Justin wants to use 188ft of fencing to, fence off the greatest possible retangular area for a garden. What dimensions should he use? What will be the area of the garden?

The greatest area that can be enclosed by a given amount of material will always be a square ...

M=2L+2W so we can say:

2L=M-2W

L = (M-2W) / 2

area is:

A=LW and using L from above:

A=W (M-2W) / 2

A = (MW-2W^2) / 2

dA/dW = (M-4W) / 2

d2A/dW2=-4

Since acceleration, d2A/dW2, is a negative constant, when velocity, dA/dW=0, it is at an absolute maximum for A (W).

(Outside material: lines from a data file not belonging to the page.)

-- ==== Sys2Proof/Tests/Slice0.lean ====
section
/-! SUPPORT. The author's tests: a device in service and its variants, ill-formed commands that WellFormed refuses, small tests of one step, and
for every statement states and operands that meet its hypotheses. Where a hypothesis rests on a function the model leaves without a body (a
signature that verifies, a point on a curve, a key that unwraps, the reduction base), the witness takes that one
hypothesis as given and meets the others beside it. -/
namespace Sys2Proof.Tests
open Sys2Proof Sys2Proof.Machine Sys2Proof.Safety
set_option Elab.async false

/-! ### A device in service -/

/-- Registers with values, by number. -/
def regs (l : List (Nat × Nat)) : NMap W64 := l.foldl (fun m p => setN m p.1 (BitVec.ofNat 64 p.2)) []

/-- Fold 0 with pens 0 and 1 and ways 0 and 1, its key live. -/
def fold0 : Fold :=
  { Fold.reset with
    status := 2, pens := 3, ways := 3, quota := [(0, 90), (1, 90), (2, 9000), (3, 90), (4, 90)]
    key := { FoldKey.reset with state := 1, g := 1, current := List.replicate 64 1 } }

/-- Window 0 and ring 0 with queue 0 for fold 0, window 1 and ring 1 with queue 1 for the management path, fold 0's tier window. -/
def devRegs : List (Nat × Nat) :=
  [(rLnkWinBase 0, 0x300000000000), (rLnkWinSize 0, 0), (rLnkWinHost 0, 0), (rLnkWinOwner 0, 0), (rLnkWinKind 0, 0x100),
   (rLnkWinBase 1, 0x300000200000), (rLnkWinSize 1, 0), (rLnkWinHost 1, 0x10000000), (rLnkWinOwner 1, 0x7F), (rLnkWinKind 1, 0x100),
   (rRingEqBase 0, 0x300000100000), (rRingEqCfg 0, 0x10004), (rRingEqHeadAddr 0, 0x300000101000),
   (rRingEqBase 1, 0x300000300000), (rRingEqCfg 1, 0x17F04), (rRingEqHeadAddr 1, 0x300000301000),
   (rRingSqBase 0, 0x300000102000), (rRingSqCfg 0, 0x4), (rRingHeadWb 0, 0x300000103000),
   (rRingSqBase 1, 0x300000302000), (rRingSqCfg 1, 0x17F04), (rRingHeadWb 1, 0x300000303000),
   (rTierFoldBase 0, 0), (rTierFoldLimit 0, 0x1000000000), (rSessDirRecords 0, 1000)]

/-- A device in service: self-tested, link up, fold 0 formed, rings 0 and 1 ACTIVE. -/
def dev : State :=
  { State.reset with
    timer := 5000000
    boot := { Boot.reset with
      status := 5, factory := some ⟨1, BitVec.allOnes 64, 2 ^ 18 - 1, 255, 65535, 750, 0x12345678⟩, firmware := ⟨1, 2, 3, 2, 2, 100, 64, 8, 3000⟩
      chipEnables := List.replicate 16 3, chipEnablesFenced := List.replicate 16 0 }
    link := ⟨true, false, 8, 0, true, none, 0, [], none, ⟨0, 0⟩⟩
    sec := { Sec.reset with seed := some (List.replicate 32 7), identityOk := true, factoryOk := true, drbgOk := true, ak := true }
    regs := ⟨regs devRegs, [], [], []⟩, folds := [(0, fold0)]
    rings := [(0, { Ring.reset with state := 1 }), (1, { Ring.reset with state := 1 })] }

/-- `dev` with fold 0 changed. -/
def devF (g : Fold → Fold) : State := dev.modFold 0 g
/-- Session 1 of fold 0 at rest here, its record changed by `g`. -/
def sess1 (g : Record → Record) : Sess := Sess.idle (g { Record.zero with sessionId := 1, lease := ⟨0, 0, 1⟩ }) true true 0
/-- `s` with session 1. -/
def withS (y : Sess) (s : State) : State := s.setSess 1 y
/-- A descriptor of fold 0's ring, one of the management ring, one that names session 1 at epoch 1. -/
def dr (body : List Byte) : Desc := ⟨0, 0, 7, 0, 0, padTo 48 body⟩
def dm (body : List Byte) : Desc := ⟨1, 0, 7, 0, 0, padTo 48 body⟩
def ds (body : List Byte) : Desc := ⟨0, 0, 7, 1, 1, padTo 48 body⟩
/-- `s` with registers set. -/
def withR (l : List (Nat × Nat)) (s : State) : State := l.foldl (fun s p => s.setAct p.1 p.2) s
/-- `s` with the bytes of host memory at physical address `a`. -/
def withH (a : Nat) (l : List Byte) (s : State) : State := { s with hostMem := memSetN s.hostMem a l }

dA/dW=0 only when M-4W=0, 4W=M, W=M/4

from earlier we found L = (M-2W) / 2 and using W from above we get:

L = (M-M/2) / 2

L = (2M-M) / 4

L=M/4

So L=W=M/4, thus it is a square.

That's the proof, anyway ...

188=2x+2y

94=x+y

y=94-x

A=xy and using y from above:

A=94x-x^2

dA/dx=94-2x, d2A/dx2=-2, as explained earlier, since acceleration is a negative constant, when dA/dx=0, it is at an absolute maximum for A (x).

dA/dx=0 only when 94-2x=0, 2x=94, x=47

and from earlier, y=94-x, so y=94-47

y=47

So the dimensions that produce the greatest area are:

47ft by 47ft

And thus the greatest area is:

47^2=2209 ft^2